Legionnaires' disease is rare in the UK, causing 38 deaths in England and Wales in 2010.

Some strains of the bacteria can also cause a less severe, mild flu-like condition known as Pontiac fever from which patients usually recover without treatment.

Both Legionnaires' disease and the bacterium were discovered following an outbreak in 1976 at a Philadelphia convention of a veterans' association called the American Legion.

How do you get Legionnaires' disease?

You cannot catch the disease from another person who has the infection.

Legionella bacteria are widespread in natural water systems, such as lakes and rivers. However, the conditions are rarely right for people to catch the disease from these sources.

Outbreaks of Legionnaires' disease occur when people are exposed to legionella bacteria in man-made systems where water is held at a high enough temperature - usually between 20C and 45C - for the bacteria to thrive. Examples of these are cooling towers, air conditioning systems, spa pools and hot water systems.

Larger buildings are more susceptible to legionella contamination because they have more complex water systems.

You can catch Legionnaires’ disease by inhaling small droplets of contaminated water suspended as a mist in the air, or by drinking contaminated water.

What are the symptoms of Legionnaires' disease?

The early symptom of the disease is a 'flu-like' illness, with muscle aches, tiredness, headaches and a fever of 38C or more. Sometimes diarrhoea develops and the patient may become confused.

Once the bacteria start to infect the lungs, you may also develop a persistent cough, shortness of breath and chest pains.

Symptoms usually start six to seven days after being exposed to the bacteria.

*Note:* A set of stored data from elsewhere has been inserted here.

-- ==== Sys2Proof/Certificates/Slice0/Obligations.lean ====
section
/-! DEFINITION. The statements for the provers. `log <n>` is notes/assumptions/<n>.md. Each agent step is placed as the
head of the schedule (log 4); exec performs the step that State.sel selects (log 10). -/

open Sys2Proof Sys2Proof.Machine

/-! ## Decoding -/

/-- R52, R54: a word is a command exactly when RSVD = 0 and its opcode is a row of the map; every other word is none. -/
def Obligations.DecodeAcceptsExactlyTheOpcodeMap : Prop :=
  ∀ w : Word,
    (w.extractLsb' 8 24 ≠ 0#24 → ∃ e, decodeWord w = .error e) ∧
    (∀ i, decodeWord w = .ok i ↔ w.extractLsb' 8 24 = 0#24 ∧ w.extractLsb' 0 8 = opcodeOf i) ∧
    (∀ i, decodeWord w = .ok i ↔ w = encode i)

/-- R52, R39: the encoding of every command, laid out little-endian before any bytes, decodes to it and leaves them. -/
def Obligations.DecodeOfEncodedBytesGivesTheCommand : Prop :=
  ∀ (i : Instr) (rest : List Byte), i.wellFormed = true → decode (bytesOfWord (encode i) ++ rest) = .ok (i, rest)

/-- R54: the command words written out from the map decode to their commands. -/
def Obligations.WordsOfTheMapDecodeToTheirCommands : Prop :=
  decodeTableWord 32 0x00000001 = some .stuff ∧ decodeTableWord 32 0x00000002 = some .destuff ∧
  decodeTableWord 32 0x00000010 = some .cmdReply ∧ decodeTableWord 32 0x00000011 = some .cmdNoreply ∧
  decodeTableWord 32 0x00000012 = some .tlmReq ∧ decodeTableWord 32 0x00000020 = some .dlEnter ∧
  decodeTableWord 32 0x00000021 = some .dlRecv ∧ decodeTableWord 32 0x00000022 = some .dlExit ∧
  decodeTableWord 32 0x00000003 = none ∧ decodeTableWord 32 0x00000110 = none

/-! ## The step -/

/-- R64, R65: a CMD write of a command word to an idle port runs exec of that command, as its issue, on the state with
the write taken off the schedule and answered. -/
def Obligations.StepRunsTheIssuedCommand : Prop :=
  ∀ (s : State) (p : Nat) (w : Word) (i : Instr) (rest : List Event),
    s.cfg.legal = true → p < s.cfg.nPorts → s.busy p = false → s.sched = .hostWrite (p * 0x1000) .four w :: rest →
    decodeWord w = .ok i → i.wellFormed = true →
    step s = exec i { s with sched := rest, resp := .written, sel := { port := p, act := .issue } }

/-- R66, R74: an engine step or a timeout of a busy port runs exec of the command latched in OP, as that step. -/
def Obligations.StepRunsTheOperationInProgress : Prop :=
  ∀ (s : State) (p : Nat) (i : Instr) (rest : List Event),
    s.cfg.legal = true → s.busy p = true → (s.port p).op = opcodeOf i →
    (s.sched = .engine p :: rest →
      step s = exec i { s with sched := rest, sel := { port := p, act := .engine } }) ∧
    (s.sched = .timeout p :: rest →
      step s = exec i { s with sched := rest, sel := { port := p, act := .timeout } })

/-- R8: a configuration that breaks any of the thirteen constraints is refused; one that meets them all is not. -/
def Obligations.IllegalConfigurationsAreRefused : Prop :=
  ∀ s : State,
    let c := s.cfg
    let constraints :=
      (ESC ≠ c.som ∧ ESC ≠ c.eom ∧ c.som ≠ c.eom) ∧ (ESC ≠ c.dlStart ∧ ESC ≠ c.dlEnd) ∧ 4 ≤ c.minLen ∧
      c.minLen + 4 ≤ c.maxLen ∧ (1 ≤ c.dlDataLen ∧ c.dlDataLen ≤ c.outCap) ∧
      (4 ≤ c.replyLen ∧ c.replyLen ≤ c.rxbCap ∧ c.replyLen ≤ c.outCap) ∧ c.tlmHdrLen + 2 ≤ c.rxbCap ∧ 5 ≤ c.txCap ∧
      (1 ≤ c.cmdCap ∧ c.cmdCap ≤ 1024) ∧ (1 ≤ c.outCap ∧ c.outCap ≤ 2048) ∧ (1 ≤ c.qDepth ∧ c.qDepth ≤ 65535) ∧
      (1 ≤ c.nPorts ∧ c.nPorts ≤ 255) ∧ (c.maxLen ≤ 65535 ∧ c.rxbCap ≤ 65535)
    (¬ constraints → step s = .refused .illegalConfiguration) ∧
    (constraints → step s ≠ .refused .illegalConfiguration)

/-- R101: no error stops the block. On a legal configuration every step answers a next state, but for a TX completion
with no pending frame, which the model refuses (U9, log 6). -/
def Obligations.StepStopsOnlyOnASpuriousCompletion : Prop :=
  ∀ s : State, s.cfg.legal = true →
    (∃ t, step s = .next t) ∨
    (nextEvent s = .txComplete ∧ s.txPend = 0 ∧ step s = .refused .completionWithoutFrame)

/-! ## The codec functions -/

/-- R80, R82: stuff writes each byte once and ESC twice, in order; the length law and its bounds. The escape byte is 0x1F
(R7, the row ESC). -/
def Obligations.StuffingLengthLaw : Prop :=
  ESC = 0x1F#8 ∧ ∀ t : List Byte,
    stuff t = t.flatMap (fun b => if b = ESC then [b, ESC] else [b]) ∧
    (stuff t).length = t.length + t.count ESC ∧ t.length ≤ (stuff t).length ∧ (stuff t).length ≤ 2 * t.length

/-- R83: destuff undoes stuff, on every byte sequence. -/
def Obligations.DestuffUndoesStuff : Prop := ∀ t : List Byte, destuff (stuff t) = t

/-- R84: the length of a destuffed sequence: the input's less the bytes skipped, at least half of it rounded up. -/
def Obligations.DestuffingLengthLaw : Prop :=
  ∀ s : List Byte,
    (s.length + 1) / 2 ≤ (destuff s).length ∧ (destuff s).length ≤ s.length ∧
    (destuff s).length = s.length - skipped s

/-- R85: the outputs of stuff are exactly the well stuffed sequences, which stuff and destuff carry back; on any other
the round trip fails, and an odd run of ESC costs the byte after it, or nothing at the end. -/
def Obligations.StuffedSequencesAreTheWellStuffedOnes : Prop :=
  (∀ s : List Byte, (∃ t, s = stuff t) ↔ WellStuffed s) ∧
  (∀ s : List Byte, WellStuffed s → stuff (destuff s) = s) ∧
  (∀ s : List Byte, ¬ WellStuffed s → stuff (destuff s) ≠ s) ∧
  (∀ (u v : List Byte) (b : Byte) (k : Nat), WellStuffed u → u.getLast? ≠ some ESC → b ≠ ESC →
    destuff (u ++ List.replicate (2 * k + 1) ESC ++ b :: v) =
      destuff u ++ List.replicate (k + 1) ESC ++ destuff v) ∧
  (∀ (u : List Byte) (k : Nat), WellStuffed u → u.getLast? ≠ some ESC →
    destuff (u ++ List.replicate (2 * k + 1) ESC) = destuff u ++ List.replicate (k + 1) ESC)

/-! ## Issue -/

/-- R53: the operands a command reads. -/
def Obligations.OperandsComeFromArgAndCmdBuf : Prop :=
  ∀ (s : State) (p : Nat),
    s.lenOperand p = ((s.port p).arg.extractLsb' 0 16).toNat ∧ s.idOperand p = (s.port p).arg.extractLsb' 16 8 ∧
    (s.bytesOperand p).length = s.lenOperand p ∧
    ∀ k (h : k < (s.bytesOperand p).length), (s.bytesOperand p)[k] = s.cmdBuf p k

/-- R65, R55: a CMD write to an idle port accepts the command, or completes at once with BAD_COMMAND; nothing else of
the block changes. -/
def Obligations.CmdWriteIssuesTheCommand : Prop :=
  ∀ (s : State) (p : Nat) (w : Word) (rest : List Event),
    s.cfg.legal = true → s.ports.length = s.cfg.nPorts → p < s.cfg.nPorts → s.busy p = false →
    s.sched = .hostWrite (p * 0x1000) .four w :: rest →
    let op := w.extractLsb' 0 8
    let len := ((s.port p).arg.extractLsb' 0 16).toNat
    let bad := w.extractLsb' 8 24 ≠ 0#24 ∨
      op ∉ [0x01#8, 0x02#8, 0x10#8, 0x11#8, 0x12#8, 0x20#8, 0x21#8, 0x22#8] ∨
      (op ∈ [0x01#8, 0x02#8, 0x10#8, 0x11#8] ∧ s.cfg.cmdCap < len) ∨
      (op ∈ [0x21#8, 0x22#8] ∧ ¬ (s.dlMode = true ∧ s.token.held = true ∧ s.token.owner = p))
    ∃ t, step s = .next t ∧
      (bad → Reports p .badCommand 0x00#8 0 s t) ∧
      (¬ bad → t.port p =
        { s.port p with
          done := false, op := op,
          phase := if op ∈ [0x01#8, 0x02#8, 0x22#8] then .exec
            else if op ∈ [0x10#8, 0x12#8, 0x20#8] then .tokenWait
            else if op = 0x11#8 then .build else .dlSeekStart,
          wcnt := if op = 0x21#8 then 0 else (s.port p).wcnt,
          n := if op = 0x21#8 then 0 else (s.port p).n }) ∧
      OtherPortsSame p s t ∧ BuffersSame s t ∧ t.token = s.token ∧ t.q = s.q ∧ FlagsSame s t ∧ WireSame s t ∧
      t.cfg = s.cfg ∧ t.sched = rest

/-! ## STUFF and DESTUFF -/

/-- R86, EXEC: STUFF writes the stuffed operand to OUT_BUF and reports its length, or ALLOCATION_FAILED with OUT_BUF
unchanged; no shared state is written. -/
def Obligations.StuffExecWritesTheStuffedOperand : Prop :=
  ∀ (s : State) (p : Nat), p < s.ports.length → s.sel = { port := p, act := .engine } → (s.port p).phase = .exec →
    let out := stuff (s.bytesOperand p)
    (out.length ≤ s.cfg.outCap → ∃ t, exec .stuff s = .next t ∧
      Reports p .ok 0x00#8 (s.lenOperand p + (s.bytesOperand p).count ESC) s t ∧ OutHolds p out t ∧
      BuffersSameOutsideOut p out.length s t ∧ OtherPortsSame p s t ∧ SharedSame s t) ∧
    (s.cfg.outCap < out.length → ∃ t, exec .stuff s = .next t ∧ Reports p .allocationFailed 0x00#8 0 s t ∧
      BuffersSame s t ∧ OtherPortsSame p s t ∧ SharedSame s t)

/-- R87, EXEC: DESTUFF writes the destuffed operand to OUT_BUF and reports its length, or ALLOCATION_FAILED, which needs
CMD_CAP > OUT_CAP; no shared state is written. -/
def Obligations.DestuffExecWritesTheDestuffedOperand : Prop :=
  ∀ (s : State) (p : Nat), p < s.ports.length → s.sel = { port := p, act := .engine } → (s.port p).phase = .exec →
    s.lenOperand p ≤ s.cfg.cmdCap →
    let out := destuff (s.bytesOperand p)
    (out.length ≤ s.cfg.outCap → ∃ t, exec .destuff s = .next t ∧ Reports p .ok 0x00#8 out.length s t ∧
      OutHolds p out t ∧ BuffersSameOutsideOut p out.length s t ∧ OtherPortsSame p s t ∧ SharedSame s t) ∧
    (s.cfg.outCap < out.length → s.cfg.outCap < s.cfg.cmdCap ∧
      ∃ t, exec .destuff s = .next t ∧ Reports p .allocationFailed 0x00#8 0 s t ∧
      BuffersSame s t ∧ OtherPortsSame p s t ∧ SharedSame s t)

/-! ## CMD_REPLY, CMD_NOREPLY and TLM_REQ -/

/-- R88, R92, R71, TOKEN_WAIT: CMD_REPLY and TLM_REQ take a free token and go to BUILD; while it is held they have no
step (nothing happens, log 5). -/
def Obligations.TokenWaitTakesAFreeToken : Prop :=
  ∀ (s : State) (p : Nat) (i : Instr), i = .cmdReply ∨ i = .tlmReq → p < s.ports.length →
    s.sel = { port := p, act := .engine } → (s.port p).phase = .tokenWait →
    (s.token.held = false → ∃ t, exec i s = .next t ∧ t.token = { held := true, owner := p } ∧
      t.port p = { s.port p with phase := .build } ∧ OtherPortsSame p s t ∧ BuffersSame s t ∧ t.q = s.q ∧
      FlagsSame s t ∧ WireSame s t ∧ SettingSame s t) ∧
    (s.token.held = true → exec i s = .next s)

/-- R88, R89, R57, R72, BUILD: CMD_REPLY and CMD_NOREPLY hand off [ESC, SOM] ++ stuff(thin) ++ [ESC, EOM] as one frame,
or fail with ALLOCATION_FAILED when it is longer than TX_CAP; only CMD_REPLY then drains and releases (R104). -/
def Obligations.BuildHandsOffTheCommandFrame : Prop :=
  ∀ (s : State) (p : Nat) (i : Instr), i = .cmdReply ∨ i = .cmdNoreply → p < s.ports.length →
    s.sel = { port := p, act := .engine } → (s.port p).phase = .build →
    let frame := [ESC, s.cfg.som] ++ stuff (s.bytesOperand p) ++ [ESC, s.cfg.eom]
    (frame.length ≤ s.cfg.txCap → ∃ t, exec i s = .next t ∧ t.txLog = s.txLog ++ [frame] ∧ t.txPend = s.txPend + 1 ∧
      t.port p = { s.port p with phase := .txWait } ∧ OtherPortsSame p s t ∧ BuffersSame s t ∧ t.token = s.token ∧
      t.q = s.q ∧ FlagsSame s t ∧ SettingSame s t) ∧
    (s.cfg.txCap < frame.length → (i = .cmdReply → s.token = { held := true, owner := p }) →
      ∃ t, exec i s = .next t ∧ Reports p .allocationFailed 0x00#8 0 s t ∧
      t.q = (if i = .cmdReply then [] else s.q) ∧
      t.token = (if i = .cmdReply then { held := false, owner := 0 } else s.token) ∧
      OtherPortsSame p s t ∧ BuffersSame s t ∧ FlagsSame s t ∧ WireSame s t ∧ SettingSame s t)

/-- R92, R58, BUILD: TLM_REQ hands off the 5-byte request with its identifier unstuffed, or fails with
ALLOCATION_FAILED when expected_length > OUT_CAP, draining and releasing. -/
def Obligations.BuildHandsOffTheTelemetryRequest : Prop :=
  ∀ (s : State) (p : Nat), p < s.ports.length → s.sel = { port := p, act := .engine } → (s.port p).phase = .build →
    (s.lenOperand p ≤ s.cfg.outCap → ∃ t, exec .tlmReq s = .next t ∧
      t.txLog = s.txLog ++ [[ESC, s.cfg.som, s.idOperand p, ESC, s.cfg.eom]] ∧ t.txPend = s.txPend + 1 ∧
      t.port p = { s.port p with phase := .txWait } ∧ OtherPortsSame p s t ∧ BuffersSame s t ∧ t.token = s.token ∧
      t.q = s.q ∧ FlagsSame s t ∧ SettingSame s t) ∧
    (s.cfg.outCap < s.lenOperand p → s.token = { held := true, owner := p } → ∃ t, exec .tlmReq s = .next t ∧
      Reports p .allocationFailed 0x00#8 0 s t ∧ t.q = [] ∧ t.token = { held := false, owner := 0 } ∧
      OtherPortsSame p s t ∧ BuffersSame s t ∧ FlagsSame s t ∧ WireSame s t ∧ SettingSame s t)

/-- R88, R89, R92, TX_WAIT: G.TXDONE = 1 is consumed; CMD_REPLY and TLM_REQ go to their receive phase with their counters
at 0, CMD_NOREPLY completes with OK. While G.TXDONE = 0 they have no step (nothing happens, log 5). -/
def Obligations.TxWaitConsumesTheSignal : Prop :=
  ∀ (s : State) (p : Nat) (i : Instr), i = .cmdReply ∨ i = .cmdNoreply ∨ i = .tlmReq → p < s.ports.length →
    s.sel = { port := p, act := .engine } → (s.port p).phase = .txWait →
    (s.txDone = true → ∃ t, exec i s = .next t ∧ t.txDone = false ∧
      (i = .cmdReply → t.port p = { s.port p with r := 0, phase := .rxReply }) ∧
      (i = .tlmReq → t.port p = { s.port p with r := 0, tidx := false, phase := .rxTlm }) ∧
      (i = .cmdNoreply → Reports p .ok 0x00#8 0 s t) ∧
      OtherPortsSame p s t ∧ BuffersSame s t ∧ t.token = s.token ∧ t.q = s.q ∧ t.rxOvf = s.rxOvf ∧
      t.dlMode = s.dlMode ∧ t.dlType = s.dlType ∧ WireSame s t ∧ SettingSame s t) ∧
    (s.txDone = false → exec i s = .next s)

It is estimated that 10% to 15% of healthy people who develop Legionnaires' disease die from the condition. The number of deaths is likely to be higher among those people with other health problems.

How is Legionnaires' disease diagnosed?

Because the symptoms of Legionnaires' disease resemble flu, it is not always easy to recognise.

If your GP is suspicious that Legionnaires' disease may be behind your symptoms, you will probably be asked whether you have spent time in a building that might have been contaminated, such as a hotel or hospital. You may also be asked whether you have travelled recently, particularly if that involved a stay in a foreign hotel.

Legionnaires' disease can be diagnosed by a urine test that looks for proteins called antigens that are shed by the bacteria.

Your GP will probably also arrange further tests, such as blood tests or a chest X-ray, to assess the effect of the disease on your organs.

How is Legionnaires' disease treated?

Legionnaires' disease is treated with antibiotics that kill the bacteria. These are usually taken in the form of tablets or by intravenous infusion (a drip into a vein) in hospital.

Elderly patients, or people with pre-existing health conditions, are likely to be admitted to hospital.